Development is carried out iteratively, now uses a version with limited functionality.
Temporary solution
At the start of development, there was no accessible wiki engine that could provide support for a large volume of users and would be easily embedded in the existing technical circuit of the bank.
Taking into account the timing of the assembly, a solution from IBM Filenet was chosen as a temporary solution for the backup, which allows you to store documents and use an additional search engine. In fact, the current version of the knowledge base is a file repository, where documents are displayed as articles.
During the course of work, the team analyzed existing wiki engines: Confluene, IBM connections, Mediawiki, Xwiki. For the content and knowledge storage system, the following was viewed: wikipedia, imdb, web knowledge base on Apple, Samsung, Tesla and other sites. Free wiki engines such as mediawiki allow you to implement a solution as quickly as possible, but have limitations on integration and scalability.
Next steps
Currently, the development is carried out in two directions: one team is engaged in integration with existing services, the second is working on the Presentation Layer (PL) of all applications, is leading the development of IT and service architecture and provides technical support for related development.
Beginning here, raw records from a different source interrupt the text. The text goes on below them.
-- ==== Sys2Proof/Machine/Lines.lean ====
section
/-!
DEFINITION. The Line Unit (spec/07_desk_lines_and_dial.md): input filtering and edges, outputs, the dial, and the commands of that
chapter.
-/
namespace Sys2Proof.Machine
open Sys2Proof

/-! ### Levels (R134, R136) -/

/-- The logical level of the outside electrical level, `true` for ACTIVE. -/
def LineRec.logical (r : LineRec) : Bool := r.pin != r.config.activeLow

/-- The electrical level at the pin, `true` for high: of the driven level on an OUTPUT line, else the outside one (log entry 31). -/
def LineRec.electrical (r : LineRec) : Bool :=
  match r.driven with
  | some level => level != r.config.activeLow
  | none => r.pin

/-! ### Edges (R139, R140, R143) -/

def setSuppressed (l : LineId) (b : Bool) (s : State) : State := s.setLineRec l { s.lineRec l with suppressed := b }

/-- Step 2 of R139. -/
def reportEdge (l : LineId) (active : Bool) (s : State) : State :=
  if (s.lineRec l).config.report then raise (.lineEdge l active) s else s

/-- An ACTIVE edge of a wake-enabled line is qualified activity; `true` when it is swallowed (R139 step 1). -/
def offerEdge (l : LineId) (active : Bool) (s : State) : State × Bool :=
  if active ∧ (s.lineRec l).config.wake then qualify s else (s, false)

/-- An edge of an INPUT line (R139). -/
def inputEdge (l : LineId) (active : Bool) (s : State) : State :=
  match offerEdge l active s with
  | (s, true) => endMomentaryIf (·.endsAtEdge l active) (reportEdge l active (setSuppressed l true s))
  | (s, false) =>
    let s := reportEdge l active s
    if ¬active ∧ (s.lineRec l).suppressed then setSuppressed l false s else lineTrigger l active s

/-- The place of a phase pair in the cycle of R143. -/
def phasePlace (a b : Bool) : Nat :=
  match a, b with
  | false, false => 0
  | true, false => 1
  | true, true => 2
  | false, true => 3

/-- +1 for a move forward in the cycle, −1 for a move backward. -/
def phaseMove (old new : Nat) : Int :=
  match (new + 4 - old) % 4 with
  | 1 => 1
  | 3 => -1
  | _ => 0

def setDial (d : Option Dial) (s : State) : State := s.setLines { s.lines with dial := d }

/-- The pair after an edge of L6 (phase A) or L7 (phase B). -/
def Dial.after (d : Dial) (l : LineId) (active : Bool) : Bool × Bool := if l = 6 then (active, d.b) else (d.a, active)

/-- A filtered edge of the dial (R143). -/
def dialEdge (l : LineId) (active : Bool) (s : State) : State :=
  match s.lines.dial with
  | none => s
  | some d =>
    let p := d.after l active
    let n := d.count + phaseMove (phasePlace d.a d.b) (phasePlace p.1 p.2)
    let limit : Int := (s.lineRec l).config.counts
    if n = limit then detent 1 (setDial (some ⟨p.1, p.2, 0⟩) s)
    else if n = -limit then detent (-1) (setDial (some ⟨p.1, p.2, 0⟩) s)
    else setDial (some ⟨p.1, p.2, n⟩) s

/-- The filtered level takes the logical level and an edge is made (R138). -/
def makeEdge (l : LineId) (s : State) : State :=
  let r := s.lineRec l
  let s := s.setLineRec l { r with filtered := some r.logical, timer := none }
  match r.config.mode with
  | .input => inputEdge l r.logical s
  | .dial => dialEdge l r.logical s
  | .off => s
  | .output => s

/-- INPUT and DIAL lines are filtered. -/
def LineMode.filters : LineMode → Bool
  | .input => true
  | .dial => true
  | _ => false

/-- The filter judges a line whose electrical level changed (R138). -/
def filterLine (l : LineId) (s : State) : State :=
  let r := s.lineRec l
  if r.config.mode.filters then
    if r.filtered = some r.logical then s.setLineRec l { r with timer := none }
    else if r.config.filter = 0 then makeEdge l s
    else s.setLineRec l { r with timer := some (s.timer r.config.filter) }
  else s

/-- The electrical level of a line changes (R138); a level that stays is no change. -/
def lineLevel (l : LineId) (high : Bool) (s : State) : State :=
  if (s.lineRec l).pin = high then s else filterLine l (s.setLineRec l { s.lineRec l with pin := high })

/-- The filter timer expires (R138). -/
def filterExpiry (l : LineId) (s : State) : State :=
  match (s.lineRec l).timer with
  | none => s
  | some t => makeEdge l (s.reach t)

/-! ### Setting a line (R135 to R137) -/

/-- An OUTPUT line's driven level under a new configuration: the same driven level while mode and source stay (R136), so that a level
set by DRIVE_LINE outlasts a change of polarity, else the level the source gives now (R137 step 3). That R142's "SET_LINE with a
MANUAL source sets both" speaks of a record that changes the source is log entry 17. -/
def LineRec.drivenBy (s : State) (r : LineRec) (c : LineConfig) : Option Bool :=
  if r.config.mode = .output ∧ r.config.source = c.source then r.driven else some (sourceLevel s c.source)

/-- The line leaves its setting and enters a configuration (R137). -/
def LineRec.enter (s : State) (r : LineRec) (c : LineConfig) : LineRec :=
  let left : LineRec := { r with config := c, timer := none, suppressed := false }
  match c.mode with
  | .off => { left with filtered := none, driven := none }
  | .input => { left with filtered := some left.logical, driven := none }
  | .dial => { left with filtered := some left.logical, driven := none }
  | .output => { left with filtered := none, driven := r.drivenBy s c }

/-- An unchanged mode and polarity keep the dynamic state (R135; log entry 17), but a new source is followed at once (R136). -/
def LineRec.keep (s : State) (r : LineRec) (c : LineConfig) : LineRec :=
  if c.mode = .output then { r with config := c, driven := r.drivenBy s c } else { r with config := c }

/-- Whether a record makes the line leave its setting (R137). -/
def LineConfig.moves (old new : LineConfig) : Bool := old.mode != new.mode || old.activeLow != new.activeLow

/-- One line takes a configuration (R137). -/
def setLineConfig (l : LineId) (c : LineConfig) (s : State) : State :=
  let r := s.lineRec l
  if r.config.moves c then
    let s := if r.config.mode = .input then matcherLosesLine l s else s
    s.setLineRec l (r.enter s c)
  else s.setLineRec l (r.keep s c)

/-- The phases of L6 and L7 as they are filtered, with count 0. -/
def State.freshDial (s : State) : Dial :=
  ⟨(s.lineRec 6).filtered == some true, (s.lineRec 7).filtered == some true, 0⟩

/-- A DIAL record sets both lines (R135); the decoder starts anew when the pair is entered afresh, and its count becomes 0 at a
change of the counts per detent (R137). -/
def setDialPair (c : LineConfig) (s : State) : State :=
  let old := (s.lineRec 6).config
  let fresh := old.moves c || (s.lineRec 7).config.moves c
  let s := setLineConfig 7 c (setLineConfig 6 c s)
  if fresh then setDial (some s.freshDial) s
  else if old.counts ≠ c.counts then setDial (s.lines.dial.map fun d => { d with count := 0 }) s
  else s

/-- The other line of the pair L6, L7. -/
def otherPhase (l : LineId) : LineId := if l = 6 then 7 else 6

/-- A configuration that passed its checks is applied (R135). -/
def applyLine (l : LineId) (c : LineConfig) (s : State) : State :=
  if c.mode = .dial then setDialPair c s
  else if (s.lineRec l).config.mode = .dial then
    setDial none (setLineConfig (otherPhase l) .reset (setLineConfig l c s))
  else setLineConfig l c s

/-! ### Soft reset (R145) -/

def LineRec.softReset (s : State) (r : LineRec) : LineRec :=
  match r.config.mode with
  | .input => { r with suppressed := r.filtered == some true }
  | .output => { r with driven := some (sourceLevel s r.config.source) }
  | .dial => r
  | .off => r

def softResetLines (s : State) : State :=
  s.setLines { s.lines with recs := Vector.ofFn fun l => (s.lineRec l).softReset s, dial := s.lines.dial.map fun _ => s.freshDial }

/-! ### The records -/

/-- SET_LINE past its BUSY step (R135). -/
def judgeSetLine (line : Nat) (r : RawLine) (s : State) : Judged :=
  match fin? 8 line with
  | none => .error .outOfRange
  | some l =>
    match LineConfig.ofRaw l r with
    | none => .error .outOfRange
    | some c => ok (applyLine l c s)

def handleSetLine (line : Nat) (r : RawLine) : State → Handled := whenReady (judgeSetLine line r)

/-- The line is OUTPUT and its source is MANUAL. -/
def LineConfig.isManual (c : LineConfig) : Bool := c.mode == .output && !c.source.follows

/-- DRIVE_LINE past its BUSY step (R142). -/
def judgeDriveLine (line level : Nat) (s : State) : Judged :=
  match fin? 8 line, yesNo? level with
  | some l, some b =>
    if (s.lineRec l).config.isManual then ok (s.setLineRec l { s.lineRec l with driven := some b }) else .error .conflict
  | _, _ => .error .outOfRange

def handleDriveLine (line level : Nat) : State → Handled := whenLoaded (judgeDriveLine line level)

/-- A level that may be none (R204). -/
def optLevel : Option Bool → Byte
  | none => 0xFF
  | some b => flag b

/-- A line in a GET_LINES reply (R144, R204). -/
def lineBytes (r : LineRec) : List Byte :=
  lineConfigBytes r.config ++ [flag r.electrical, optLevel r.filtered, flag r.timer.isSome, flag r.suppressed, optLevel r.driven]

def dialBytes : Option Dial → List Byte
  | none => [0xFF, 0xFF, 0]
  | some d => [flag d.a, flag d.b, signed d.count]

def judgeGetLines (s : State) : Judged := ok s (s.lines.recs.toList.flatMap lineBytes ++ dialBytes s.lines.dial)

def handleGetLines : State → Handled := whenLoaded judgeGetLines

/-! ### The commands -/

/-- SET_LINE (R135). -/
def execSetLine (line : Nat) (r : RawLine) (s : State) := answerRecord 0x60 (handleSetLine line r) s
/-- DRIVE_LINE (R142). -/
def execDriveLine (line level : Nat) (s : State) := answerRecord 0x61 (handleDriveLine line level) s
/-- GET_LINES (R144). -/
def execGetLines (s : State) := answerRecord 0x62 handleGetLines s
/-- LINE_LEVEL_CHANGE: the electrical level of a line becomes high or low (R138). -/
def execLineLevelChange (l : LineId) (high : Bool) (s : State) := onEvent (lineLevel l high) s
/-- FILTER_TIMER_EXPIRY (R138). -/
def execFilterTimerExpiry (l : LineId) (s : State) := onEvent (filterExpiry l) s

end Sys2Proof.Machine
end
We decided to use Atlassian Confluence as a targeted backup solution. This will increase the reliability and scalability of the solution by an order of magnitude, taking into account the future number of users - more than 300,000, as well as significantly increase functionality due to additional plug-ins that can be purchased or created by yourself. Pleased with the content editor - one of the most advanced in terms of functionality, while it has a clear and simple interface. The wide range of services and APIs that the system provides simplifies integration with it.
Work continues, in future publications we will talk about the implementation of a targeted solution and the practice of fixing bugs.
Have you encountered the task of creating such a service?
The most popular programming languages used by engine developers are PHP, Java, Perl, C #, and Python. In our Java stack is the basis, so we suggest chatting in the comments and choosing the best wiki engine written in Java.